RECORDS FOR THIS EXERCISE.

::::::::::

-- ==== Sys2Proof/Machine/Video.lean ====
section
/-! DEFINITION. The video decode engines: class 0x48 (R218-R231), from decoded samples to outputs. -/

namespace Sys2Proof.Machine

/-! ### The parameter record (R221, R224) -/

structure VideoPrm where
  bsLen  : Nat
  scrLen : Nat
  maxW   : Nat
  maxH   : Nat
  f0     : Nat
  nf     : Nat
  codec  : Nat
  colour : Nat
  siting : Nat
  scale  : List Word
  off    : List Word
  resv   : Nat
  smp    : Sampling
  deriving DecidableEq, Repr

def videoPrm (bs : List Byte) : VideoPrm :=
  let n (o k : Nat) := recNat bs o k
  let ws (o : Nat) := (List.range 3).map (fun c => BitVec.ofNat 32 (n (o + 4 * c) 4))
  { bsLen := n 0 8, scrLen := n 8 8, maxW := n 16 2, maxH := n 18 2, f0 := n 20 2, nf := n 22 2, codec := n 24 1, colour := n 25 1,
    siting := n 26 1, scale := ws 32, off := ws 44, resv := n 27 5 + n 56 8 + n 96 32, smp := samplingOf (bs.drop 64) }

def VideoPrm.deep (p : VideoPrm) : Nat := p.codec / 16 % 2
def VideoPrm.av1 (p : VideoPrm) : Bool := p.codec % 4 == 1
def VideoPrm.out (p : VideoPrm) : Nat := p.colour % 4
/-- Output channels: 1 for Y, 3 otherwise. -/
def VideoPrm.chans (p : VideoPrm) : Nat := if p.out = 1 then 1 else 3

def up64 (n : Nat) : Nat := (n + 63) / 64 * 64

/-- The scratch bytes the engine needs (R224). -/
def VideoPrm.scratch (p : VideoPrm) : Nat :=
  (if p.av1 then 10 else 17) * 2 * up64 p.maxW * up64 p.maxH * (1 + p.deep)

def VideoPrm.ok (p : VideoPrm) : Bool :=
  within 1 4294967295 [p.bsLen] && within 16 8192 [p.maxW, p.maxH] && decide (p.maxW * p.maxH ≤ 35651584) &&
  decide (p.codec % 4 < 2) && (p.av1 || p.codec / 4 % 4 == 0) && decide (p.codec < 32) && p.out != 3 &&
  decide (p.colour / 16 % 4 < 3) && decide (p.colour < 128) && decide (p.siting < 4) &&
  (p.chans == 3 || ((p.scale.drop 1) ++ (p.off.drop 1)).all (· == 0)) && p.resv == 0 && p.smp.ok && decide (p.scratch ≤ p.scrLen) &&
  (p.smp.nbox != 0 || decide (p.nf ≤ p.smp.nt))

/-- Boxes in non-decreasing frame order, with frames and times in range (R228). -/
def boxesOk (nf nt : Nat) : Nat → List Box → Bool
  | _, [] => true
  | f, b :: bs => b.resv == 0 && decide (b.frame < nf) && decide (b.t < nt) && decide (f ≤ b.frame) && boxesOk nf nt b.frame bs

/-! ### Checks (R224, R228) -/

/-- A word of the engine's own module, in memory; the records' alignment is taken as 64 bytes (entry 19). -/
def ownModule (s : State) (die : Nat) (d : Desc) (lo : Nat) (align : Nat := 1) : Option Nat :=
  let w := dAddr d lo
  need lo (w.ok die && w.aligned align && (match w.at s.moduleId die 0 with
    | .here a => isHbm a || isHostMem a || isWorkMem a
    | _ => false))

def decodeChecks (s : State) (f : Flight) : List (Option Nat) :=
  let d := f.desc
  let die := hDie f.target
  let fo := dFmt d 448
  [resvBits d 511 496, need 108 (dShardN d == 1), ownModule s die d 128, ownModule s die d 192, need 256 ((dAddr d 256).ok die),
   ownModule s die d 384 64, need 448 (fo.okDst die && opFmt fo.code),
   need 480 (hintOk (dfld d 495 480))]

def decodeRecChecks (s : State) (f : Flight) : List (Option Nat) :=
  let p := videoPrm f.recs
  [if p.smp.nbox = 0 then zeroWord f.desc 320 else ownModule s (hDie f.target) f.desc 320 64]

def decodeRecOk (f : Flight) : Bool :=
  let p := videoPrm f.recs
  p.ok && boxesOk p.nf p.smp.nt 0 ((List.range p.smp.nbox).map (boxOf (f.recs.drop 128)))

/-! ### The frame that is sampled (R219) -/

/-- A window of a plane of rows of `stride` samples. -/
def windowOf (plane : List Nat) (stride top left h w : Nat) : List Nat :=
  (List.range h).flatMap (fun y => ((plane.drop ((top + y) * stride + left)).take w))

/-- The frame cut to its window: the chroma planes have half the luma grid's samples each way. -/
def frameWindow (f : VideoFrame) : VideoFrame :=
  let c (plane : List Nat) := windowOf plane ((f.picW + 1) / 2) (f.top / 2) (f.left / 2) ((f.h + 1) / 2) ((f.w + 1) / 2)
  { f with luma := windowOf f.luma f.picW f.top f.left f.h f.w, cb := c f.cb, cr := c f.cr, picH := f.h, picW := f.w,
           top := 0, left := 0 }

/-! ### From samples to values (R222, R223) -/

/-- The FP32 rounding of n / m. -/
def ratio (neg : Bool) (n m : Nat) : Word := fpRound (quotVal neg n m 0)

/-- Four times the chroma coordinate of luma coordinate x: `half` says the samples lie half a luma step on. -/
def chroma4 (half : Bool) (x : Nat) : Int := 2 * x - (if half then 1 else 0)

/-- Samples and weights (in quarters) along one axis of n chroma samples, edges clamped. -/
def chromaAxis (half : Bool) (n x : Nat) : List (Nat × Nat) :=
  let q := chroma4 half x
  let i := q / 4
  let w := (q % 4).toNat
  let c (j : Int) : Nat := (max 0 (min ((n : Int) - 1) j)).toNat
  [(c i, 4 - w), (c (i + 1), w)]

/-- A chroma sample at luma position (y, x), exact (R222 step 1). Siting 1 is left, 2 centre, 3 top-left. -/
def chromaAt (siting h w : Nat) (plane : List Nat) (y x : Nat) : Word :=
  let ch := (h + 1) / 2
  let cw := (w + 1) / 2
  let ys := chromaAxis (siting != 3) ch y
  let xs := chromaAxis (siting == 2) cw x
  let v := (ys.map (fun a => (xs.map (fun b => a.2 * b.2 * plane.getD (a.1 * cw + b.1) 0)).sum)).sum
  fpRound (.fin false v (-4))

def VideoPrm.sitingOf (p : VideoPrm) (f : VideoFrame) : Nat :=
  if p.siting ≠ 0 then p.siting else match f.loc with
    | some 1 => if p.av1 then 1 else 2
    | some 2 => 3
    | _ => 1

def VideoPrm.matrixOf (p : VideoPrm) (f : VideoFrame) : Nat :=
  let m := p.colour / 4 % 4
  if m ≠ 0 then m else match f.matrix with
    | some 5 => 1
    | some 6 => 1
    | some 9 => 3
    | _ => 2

::::::::::

ASSIGNED TASK. Working from the material above, retype exactly the lines from the one with "def videoPrm (bs" through the one with "def VideoPrm.out (p", both included, and only those lines.

FINAL ANSWER.
def videoPrm (bs : List Byte) : VideoPrm :=
  let n (o k : Nat) := recNat bs o k
  let ws (o : Nat) := (List.range 3).map (fun c => BitVec.ofNat 32 (n (o + 4 * c) 4))
  { bsLen := n 0 8, scrLen := n 8 8, maxW := n 16 2, maxH := n 18 2, f0 := n 20 2, nf := n 22 2, codec := n 24 1, colour := n 25 1,
    siting := n 26 1, scale := ws 32, off := ws 44, resv := n 27 5 + n 56 8 + n 96 32, smp := samplingOf (bs.drop 64) }

def VideoPrm.deep (p : VideoPrm) : Nat := p.codec / 16 % 2
def VideoPrm.av1 (p : VideoPrm) : Bool := p.codec % 4 == 1
def VideoPrm.out (p : VideoPrm) : Nat := p.colour % 4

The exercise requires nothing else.